1. Open-source and low cost: Follows an open-source license; all source code and design files are fully available, allowing developers to freely study, modify, and perform secondary development.
2. High-performance motor control: Equipped with FOC (Field-Oriented Control) technology, supporting open-loop/closed-loop speed, position, and torque control for precise motion control.
3. Powerful hardware support: Uses an ESP32 main controller with rich interfaces such as I2C, SPI, and PWM, enabling flexible feature expansion.
4. Comprehensive capabilities: Supports self-balancing, high-speed movement, posture stabilization, and wireless control, adapting to various complex terrains.
5. Easy to learn and use: Comes with complete example code and video tutorials, significantly lowering the learning barrier for beginners.

Specification

Specification	Details
Main Control Board	StackForce main control board
Motor Driver Board	5A dual-channel brushless motor driver (low-power)
Motors	2208 gimbal brushless motors
Servo Driver Board	Multi-channel servo driver with integrated IMU
Power Supply	12.6V lithium polymer battery
Encoder	MT6701 14-bit high-precision magnetic encoder
Wireless Control	WiFi remote control + PS4 Bluetooth wireless controller
Total Weight	540 g
Dimensions	10.5 × 21.0 cm (L × W), Height 12.0–21.0 cm

BOM

BOM download

Item Name	Quantity	Unit	Specifications	Notes/Standards
Electronic Components
StackForce Main Control Board	1	pc	StackForce
StackForce 5A Low-Power Driver Board	1	pc	StackForce
StackForce Servo Board	1	pc	StackForce
MT6701 Encoder	2	pc	StackForce
2208 Gimbal Motor	2	pc
DS041MG 500–2500 Servo	4	pc
MC6C-MINI Remote Controller	1	pc
MC7RBv2 Receiver	1	pc
12V Li-Polymer Battery	1	pc	19×34×42mm
MR30-U Motor Connector	2	pc		For motor
SH1.0-5P Encoder Cable	2	set		For encoder
3P Dupont Wire (Female-Female)	1	set		For receiver
Mechanical Hardware
M3 Lock Nut	4	pc	M3	GB889.1-86
M3 Nut	4	pc	M3	DIN934
Nylon Standoff	4	pc	5×3.2×9mm	ABS
M3 Washer	4	pc	M3	304 Stainless
Radial Magnet	2	pc	6×2.5mm
Round Head Screw M2×4	24	pc	M2×4	GB/T845
Round Head Screw M2×10	12	pc	M2×10	GB/T845
Round Head Screw M3×6	4	pc	M3×6	GB/T845
Round Head Screw M3×8	4	pc	M3×8	GB/T845
Round Head Screw M3×16	4	pc	M3×16	GB/T845
Round Head Screw M4×18	2	pc	M4×18	GB/T845
M2×6 Self-tapping Screw	16	pc	M2×6	GB/T845
Flat Head Screw M2×6	46	pc	M2×6	304 Stainless
Flat Head Screw M3×6	16	pc	M3×6	304 Stainless
M3×7+4 Copper Standoff	4	pc	M3×7+4	Copper / GB
6704ZZ Bearing	4	pc	Ø27×Ø20×4mm
6701ZZ Bearing	6	pc	Ø18×Ø12×4mm
Structural Components
3D Printed Parts	29	pc
1:10 Wear-Resistant 6030-6085 Tires	2	pc

Table of Contents

• Assembled Version Tutorial
• Kit Version Tutorial 1 - Assembly
• Kit Version Tutorial 2 - Calibration

Assembled Version Tutorial

StackForce Wheeled_Legged_Robot Basic Operation Manual (PDF)

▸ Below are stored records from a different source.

/-- The table of R125, with R126 and R127. -/
noncomputable def rngRows (d : RD) (ab : RAB) (o : R2) (p : R3) : List LaneRow := [
  ⟨.rand d, { dsts := [⟨d.d, 1⟩] }, fun v =>
    ((v.onTh fun t => t.drew 1).landsQuiet d.d (dataDraw v.th 0)).done 4#64, noCheck⟩,
  ⟨.randu d, { dsts := [⟨d.d, 1⟩] }, fun v =>
    ((v.onTh fun t => t.drew 1).landsQuiet d.d
      (BitVec.ofNat 32 (roundTo .f32 .rn 0 (.fin false (bitsOf (dataDraw v.th 0) 31 8 + 1) (-24))).1)).done 4#64, noCheck⟩,
  ⟨.randn d, { dsts := [⟨d.d, 1⟩] }, fun v =>
    ((v.onTh fun t => t.drew 2).landsQuiet d.d (normalFrom (dataDraw v.th 0) (dataDraw v.th 1))).done 4#64, noCheck⟩,
  ⟨.rskip ab, { srcs := [.r ab.a ab.f, .r ab.b ab.g] }, fun v =>
    (v.onTh fun t => { t with str := { t.str with rngd := t.str.rngd + v.rd32 ab.a, rngr := t.str.rngr + v.rd32 ab.b } }).done 4#64,
    noCheck⟩,
  ⟨.rsel o, opnUn o, fun v => ((v.onTh fun t => t.drew 1).landsQuiet o.d
    (BitVec.ofNat 32 ((dataDraw v.th 0).toNat * (v.rd32 o.a).toNat / 2 ^ 32))).done 4#64, noCheck⟩,
  ⟨.epreset, {}, fun v => (v.onTh fun t =>
    { t with str := { t.str with episode := t.str.episode + 1#32, step := 0#32, rngd := 0#32, rngr := 0#32 } }).done 4#64, noCheck⟩,
  ⟨.epstep, {}, fun v => (v.onTh fun t => { t with str := { t.str with step := t.str.step + 1#32 } }).done 4#64, noCheck⟩,
  ⟨.rpeek p, opn32 p, fun v =>
    let x := v.rd32 p.a
    (v.landsQuiet p.d (if (v.rd32 p.b).getLsbD 0 then v.th.drawAt 1 (v.th.str.rngr + x) else v.th.drawAt 0 (v.th.str.rngd + x))).done 4#64,
    noCheck⟩]

/-! ### Instructions that touch more than their lane -/

/-- Where the form's checks and waits let every lane of the run execute, the instruction completes with the form's effect. -/
def formsComplete (s : State) (l : List (Instr × LaneForm)) : Prop := ∀ r ∈ l, r.2.goes s → exec r.1 s = .next (r.2.result s)

/-- The table of R113, with R115: the formats, and where the elements stand in a and in d. -/
noncomputable def cvtRows : List ((RR2 → Instr) × CvtCode) :=
  let one (a d : Fmt) : CvtCode := { src := .flt a, dst := .flt d 0 }
  let two (a d : Fmt) (ss ds : Nat) : CvtCode := { src := .flt a, dst := .flt d 0, n := 2, ss, ds, srcPair := ss = 32, dstPair := ds = 32 }
  let toInt (a : Fmt) (lo hi : Int) : CvtCode := { src := .flt a, dst := .int lo hi, srcPair := a = .f64, dstPair := hi ≥ 2 ^ 32 }
  let ofInt (g : Bool) (w : Nat) (d : Fmt) : CvtCode := { src := .int g w, dst := .flt d 0, srcPair := w = 64, dstPair := d = .f64 }
  [(.cvtF32F64, { one .f64 .f32 with srcPair := true }), (.cvtF64F32, { one .f32 .f64 with dstPair := true }),
   (.cvtF16F32, one .f32 .f16), (.cvtF32F16, one .f16 .f32), (.cvtBf16F32, one .f32 .bf16), (.cvtF32Bf16, one .bf16 .f32),
   (.cvtE4m3F32, one .f32 .e4m3), (.cvtF32E4m3, one .e4m3 .f32), (.cvtE5m2F32, one .f32 .e5m2), (.cvtF32E5m2, one .e5m2 .f32),
   (.cvtF6aF32, one .f32 .f6a), (.cvtF32F6a, one .f6a .f32), (.cvtF6bF32, one .f32 .f6b), (.cvtF32F6b, one .f6b .f32),
   (.cvtE8m10F32, { src := .flt .f32, dst := .flt ⟨8, 10, .ieee⟩ 13 }),
   (.cvtF16x2F32, two .f32 .f16 32 16), (.cvtF32F16x2, two .f16 .f32 16 32), (.cvtBf16x2F32, two .f32 .bf16 32 16),
   (.cvtF32Bf16x2, two .bf16 .f32 16 32), (.cvtE4m3x2F32, two .f32 .e4m3 32 8), (.cvtE5m2x2F32, two .f32 .e5m2 32 8),
   (.cvtI32F32, toInt .f32 (-(2 ^ 31)) (2 ^ 31 - 1)), (.cvtUi32F32, toInt .f32 0 (2 ^ 32 - 1)),
   (.cvtI64F32, toInt .f32 (-(2 ^ 63)) (2 ^ 63 - 1)), (.cvtUi64F32, toInt .f32 0 (2 ^ 64 - 1)),
   (.cvtI32F64, toInt .f64 (-(2 ^ 31)) (2 ^ 31 - 1)), (.cvtUi32F64, toInt .f64 0 (2 ^ 32 - 1)),
   (.cvtI64F64, toInt .f64 (-(2 ^ 63)) (2 ^ 63 - 1)), (.cvtUi64F64, toInt .f64 0 (2 ^ 64 - 1)),
   (.cvtF32I32, ofInt true 32 .f32), (.cvtF32Ui32, ofInt false 32 .f32), (.cvtF32I64, ofInt true 64 .f32),
   (.cvtF32Ui64, ofInt false 64 .f32), (.cvtF64I32, ofInt true 32 .f64), (.cvtF64Ui32, ofInt false 32 .f64),
   (.cvtF64I64, ofInt true 64 .f64), (.cvtF64Ui64, ofInt false 64 .f64), (.cvtI8F32, toInt .f32 (-128) 127),
   (.cvtF32I8, ofInt true 8 .f32)]

/-- The sum of a over contributors, modulo 2^32. -/
def totalOf (cs : List Contrib) : W32 := BitVec.ofNat 32 (cs.map fun x => x.a.toNat).sum
/-- The contributors as a word with their lanes' bits. -/
def laneBits (cs : List Contrib) : W32 :=
  BitVec.ofNat 32 (((List.range 32).filter fun l => cs.any fun x => x.lane == l).foldl (fun n l => n + 2 ^ l) 0)

/-- A gang-wide operation with a and b, or with a alone. -/
def gangRow3 (o : R3) (s : State) (i : R3 → Instr) (f : List Contrib → Contrib → W32) : Instr × LaneForm :=
  (i o, gangForm { srcs := [.r o.a o.f, .r o.b o.g], dsts := [⟨o.d, 1⟩] } o.d o.a (some o.b) (fun cs c => (f cs c, 0)) s)
def gangRow2 (p : R2) (s : State) (i : R2 → Instr) (f : List Contrib → Contrib → W32 × FFlags) : Instr × LaneForm :=
  (i p, gangForm { srcs := [.r p.a p.f], dsts := [⟨p.d, 1⟩] } p.d p.a none f s)
/-- a of the contributor in lane l, or the lane's own. -/
def fromLane (cs : List Contrib) (c : Contrib) (l : Int) : W32 := ((cs.find? fun x => (x.lane : Int) == l).map (·.a)).getD c.a

/-- The tables of R160 and R161, with R162. -/
noncomputable def crossRows (o : R3) (p : R2) (s : State) : List (Instr × LaneForm) := [
  gangRow3 o s .shfl fun cs c => fromLane cs c (c.b.toNat % 32 : Nat),
  gangRow3 o s .shflup fun cs c => fromLane cs c (c.lane + c.b.toNat : Nat),
  gangRow3 o s .shfldn fun cs c => fromLane cs c ((c.lane : Int) - c.b.toNat),
  gangRow3 o s .shflx fun cs c => fromLane cs c (c.lane ^^^ c.b.toNat % 32 : Nat),
  gangRow2 p s .anyLane fun cs _ => (oneIf (∃ x ∈ cs, x.a ≠ 0#32), 0),
  gangRow2 p s .allLanes fun cs _ => (oneIf (∀ x ∈ cs, x.a ≠ 0#32), 0),
  gangRow2 p s .ballot fun cs _ => (laneBits (cs.filter fun x => x.a ≠ 0#32), 0),
  gangRow2 p s .matchLanes fun cs c => (laneBits (cs.filter fun x => x.a = c.a), 0),
  gangRow2 p s .redadd fun cs _ => (totalOf cs, 0),
  gangRow2 p s .redmin fun cs _ => (BitVec.ofInt 32 (cs.foldl (fun m x => min m x.a.toInt) (2 ^ 31 - 1)), 0),
  gangRow2 p s .redmax fun cs _ => (BitVec.ofInt 32 (cs.foldl (fun m x => max m x.a.toInt) (-(2 ^ 31))), 0),
  gangRow2 p s .redfadd fun cs _ => redfadd cs,
  gangRow2 p s .scani fun cs c => (totalOf (cs.filter fun x => x.lane ≤ c.lane), 0),
  gangRow2 p s .scane fun cs c => (totalOf (cs.filter fun x => x.lane < c.lane), 0),
  gangRow3 o s .segi fun cs c => totalOf (cs.filter fun x => headOf cs c.lane ≤ x.lane ∧ x.lane ≤ c.lane),
  gangRow3 o s .sege fun cs c => totalOf (cs.filter fun x => headOf cs c.lane ≤ x.lane ∧ x.lane < c.lane)]

/-! ### Memory (R233 to R242) -/

/-- The element offsets of format M: 8 bits, or 34 behind an X word (R35). -/
def offM (i : BitVec 8) : W64 := BitVec.ofInt 64 i.toInt
def offMX (x : BitVec 26) (i : BitVec 8) : W64 := BitVec.ofInt 64 (x.toInt * 2 ^ 8 + i.toNat)

/-- LD, ST, LDF and STF, each with and without an X word. -/
noncomputable def memRows (o : M2) (l : L2) (x : BitVec 26) (s : State) : List (Instr × LaneForm) := [
  (.ld o, loadForm o.f o.s o.d o.a (offM o.i) 4#64 s), (.ldX x o, loadForm o.f o.s o.d o.a (offMX x o.i) 8#64 s),
  (.st o, storeForm o.f o.s o.d o.a (offM o.i) 4#64 s), (.stX x o, storeForm o.f o.s o.d o.a (offMX x o.i) 8#64 s),
  (.ldf l, ldfForm l.f l.d l.a (offM l.i) 4#64 s), (.ldfX x l, ldfForm l.f l.d l.a (offMX x l.i) 8#64 s),
  (.stf l, stfForm l.f l.d l.a (offM l.i) 4#64 s), (.stfX x l, stfForm l.f l.d l.a (offMX x l.i) 8#64 s)]

/-- The atomics of R238 and R239, each with its operation. -/
noncomputable def atomRows : List ((R3 → Instr) × AtomOp) := [
  (.atomAdd, .add), (.atomMin, .min), (.atomMax, .max), (.atomAnd, .and), (.atomOr, .or), (.atomXor, .xor), (.atomXchg, .xchg),
  (.atomCas, .cas), (.atomAdd64, .add64), (.atomCas64, .cas64), (.atomXchg64, .xchg64), (.atomFadd32, .fadd32),
  (.atomFadd64, .fadd64), (.atomBfadd2, .bfadd2), (.atomFmin32, .fmin32), (.atomFmax32, .fmax32)]

/-- The affine accesses and AFFSET (R242). -/
noncomputable def affRows (o : RJ) (a : RAJ) (s : State) : List (Instr × LaneForm) := [
  (.lda32 o, affForm o 4 false s), (.lda64 o, affForm o 8 false s), (.sta32 o, affForm o 4 true s), (.sta64 o, affForm o 8 true s),
  (.affset a, affsetForm a)]

/-- AFFCNT and the conversions of addresses (R242, R243). -/
noncomputable def addrRows (j : RDJ) (o : R2) (p : R3) (s : State) : List LaneRow :=
  let l := s.limits s.issue.core
  let up (i : R2 → Instr) (base : Nat) : LaneRow := ⟨i o, { srcs := [.r o.a o.f], dsts := [⟨o.d, 2⟩] }, fun v =>
    (v.wr64 o.d (BitVec.ofNat 64 (base + (v.rd32 o.a).toNat))).done 4#64, noCheck⟩
  let down (i : R2 → Instr) (f : View → W64 → W32) : LaneRow := ⟨i o, { srcs := [.base o.a o.f], dsts := [⟨o.d, 1⟩] }, fun v =>
    (v.wr32 o.d (f v (v.baseVal o.a))).done 4#64, noCheck⟩
  let off (k : Nat) (a : W64) : W32 := if spaceOf l a = k then BitVec.ofNat 32 (a.toNat % 2 ^ 32) else 0xFFFFFFFF#32
  [⟨.affcnt j, { dsts := [⟨j.d, 1⟩] }, fun v => (v.wr32 j.d (s.affRec j.j.toNat).cnt).done 4#64, noCheck⟩,
   up .a2gLoc 0xFFFFFFFD00000000, up .a2gPad 0xFFFFFFFE00000000, up .a2gCel 0xFFFFFFFF00000000,
   down .g2aLoc fun v a => if spaceOf l a = 1 then off 1 a
     else if v.th.locbase ≠ 0#64 ∧ v.th.locbase.toNat ≤ a.toNat ∧ a.toNat < v.th.locbase.toNat + 65536 then
       BitVec.ofNat 32 (a.toNat - v.th.locbase.toNat) else 0xFFFFFFFF#32,
   down .g2aPad fun _ a => off 2 a, down .g2aCel fun _ a => off 3 a,
   down .spaceof fun _ a => BitVec.ofNat 32 (spaceOf l a),
   ⟨.inspace p, { srcs := [.base p.a p.f, .r p.b p.g], dsts := [⟨p.d, 1⟩] }, fun v =>
     (v.wr32 p.d (oneIf (spaceOf l (v.baseVal p.a) = (v.rd32 p.b).toNat))).done 4#64, noCheck⟩]

/-- The table of R239: the new value of an atomic from the memory value x, the operand y and the expected value e; none where it writes
nothing. -/
def atomicNew (op : AtomOp) (x y e : Nat) : Option Nat :=
  let sum (fm : Fmt) (a b : Nat) : Nat := (fAdd fm .rn 0 (fm.decode a) (fm.decode b)).1
  match op with
  | .add => some ((x + y) % 2 ^ 32)
  | .add64 => some ((x + y) % 2 ^ 64)
  | .min => some (if (BitVec.ofNat 32 x).toInt ≤ (BitVec.ofNat 32 y).toInt then x else y)
  | .max => some (if (BitVec.ofNat 32 y).toInt ≤ (BitVec.ofNat 32 x).toInt then x else y)
  | .and => some (x &&& y)
  | .or => some (x ||| y)
  | .xor => some (x ^^^ y)
  | .xchg | .xchg64 => some y
  | .cas | .cas64 => if x = e then some y else none
  | .fadd32 => some (sum .f32 x y)
  | .fadd64 => some (sum .f64 x y)
  | .bfadd2 => some (sum .bf16 (elemOf 16 x 0) (elemOf 16 y 0) + 2 ^ 16 * sum .bf16 (elemOf 16 x 1) (elemOf 16 y 1))
  | .fmin32 => some (lesser .f32 x y)
  | .fmax32 => some (greater .f32 x y)

/-- The fences (R229, R230, R244, R396). -/
noncomputable def fenceRows (s : State) : List LaneRow :=
  let stored (v : View) : Verdict := if s.placed s.issue.core v.th then .ok else .wait .fence
  let fence (i : Instr) (chk : View → Verdict) : LaneRow := ⟨i, {}, fun v => (v.onTh fun t => { t with far := [] }).done 4#64, chk⟩
  [⟨.oprdy, {}, fun v => v.done 4#64, fun v => if v.th.oprdyDone then .ok else .wait .oprdy⟩,
   ⟨.drain, {}, fun v => (v.onTh fun t => { t with qm := [] }).done 4#64, fun v => if v.th.drained then .ok else .wait .drain⟩,
   fence .fenceDom fun v => (stored v).andThen v.th.refusal,
   fence .fenceSys stored]

/-! ### Threads, barriers and tasks (R163 to R179) -/

noncomputable def threadRows (ab : RAB) (a : RA) (d : RD) (s : State) : List (Instr × LaneForm) := [
  (.spawn ab, spawnForm ab s), (.exitThread, exitThreadForm s), (.regroup a, regroupForm a s), (.yield, yieldForm s),
  (.elect d, electForm d), (.dqput a, dqputForm a s), (.dqget d, dqgetForm d s)]

noncomputable def barRows (l : RDL) (a : RA) (s : State) : List (Instr × LaneForm) := [
  (.barTeam, barForm 0 s), (.barCrew, barForm 1 s), (.barCell, barForm 2 s), (.barStack, barForm 3 s), (.barDom, barForm 4 s),
  (.arrive l, arriveForm l s), (.waitb a, waitbForm a s)]

noncomputable def taskRows (o : R2) (s : State) : List (Instr × LaneForm) := [
  (.tasknew o, tasknewForm o s), (.trigger, triggerForm s), (.waitdep, waitdepForm s), (.fixup o, fixupForm o s)]

noncomputable def stageRows (ab : RAB) (o : R2) (t : R3b) (s : State) : List (Instr × LaneForm) := [
  (.stqput ab, stqputForm ab s), (.stqget o, stqgetForm o s), (.stqtry t, stqtryForm t s)]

You can remotely control the robot by simply starting it in the order specified in the PDF document.

Kit Version Tutorial 1 - Assembly

Mini-Wheeled-legged robot installation document.pdf

tip

The assembly has many steps, so please follow the guide carefully. Some holes are made for self-tapping screws, and it is normal if the screws in the package differ from those in the tutorial. This will not affect assembly, and you may use suitable replacement screws if needed.

caution

During assembly, pay attention to the tightness of the screws. Do not overtighten them to avoid stripping or damaging the threads.

Kit Version Tutorial 2 - Calibration

Please first download the code files required for calibration.

Environment Setup

Step 1: Download Visual Studio Code.

Step 2: Open Visual Studio Code, then search for and install the PlatformIO IDE extension from the Extensions Marketplace.

After clicking install, PlatformIO will automatically download additional required components. In some cases, MinGW may be missing, which will prevent you from creating new folders. If this happens, you will need to install MinGW-w64 manually.

Step 3：Download MinGW-w64

Wheeled-Legged Robot Tool Pack Download Link（Including MinGW-w64）

After downloading the file, extract it and find the mingw64 folder inside the tool pack. Extract it, then install it in a directory that uses only English characters. Open the extracted folder → open the bin folder → copy the path of the bin directory (for example: D:\ming\mingw64\bin).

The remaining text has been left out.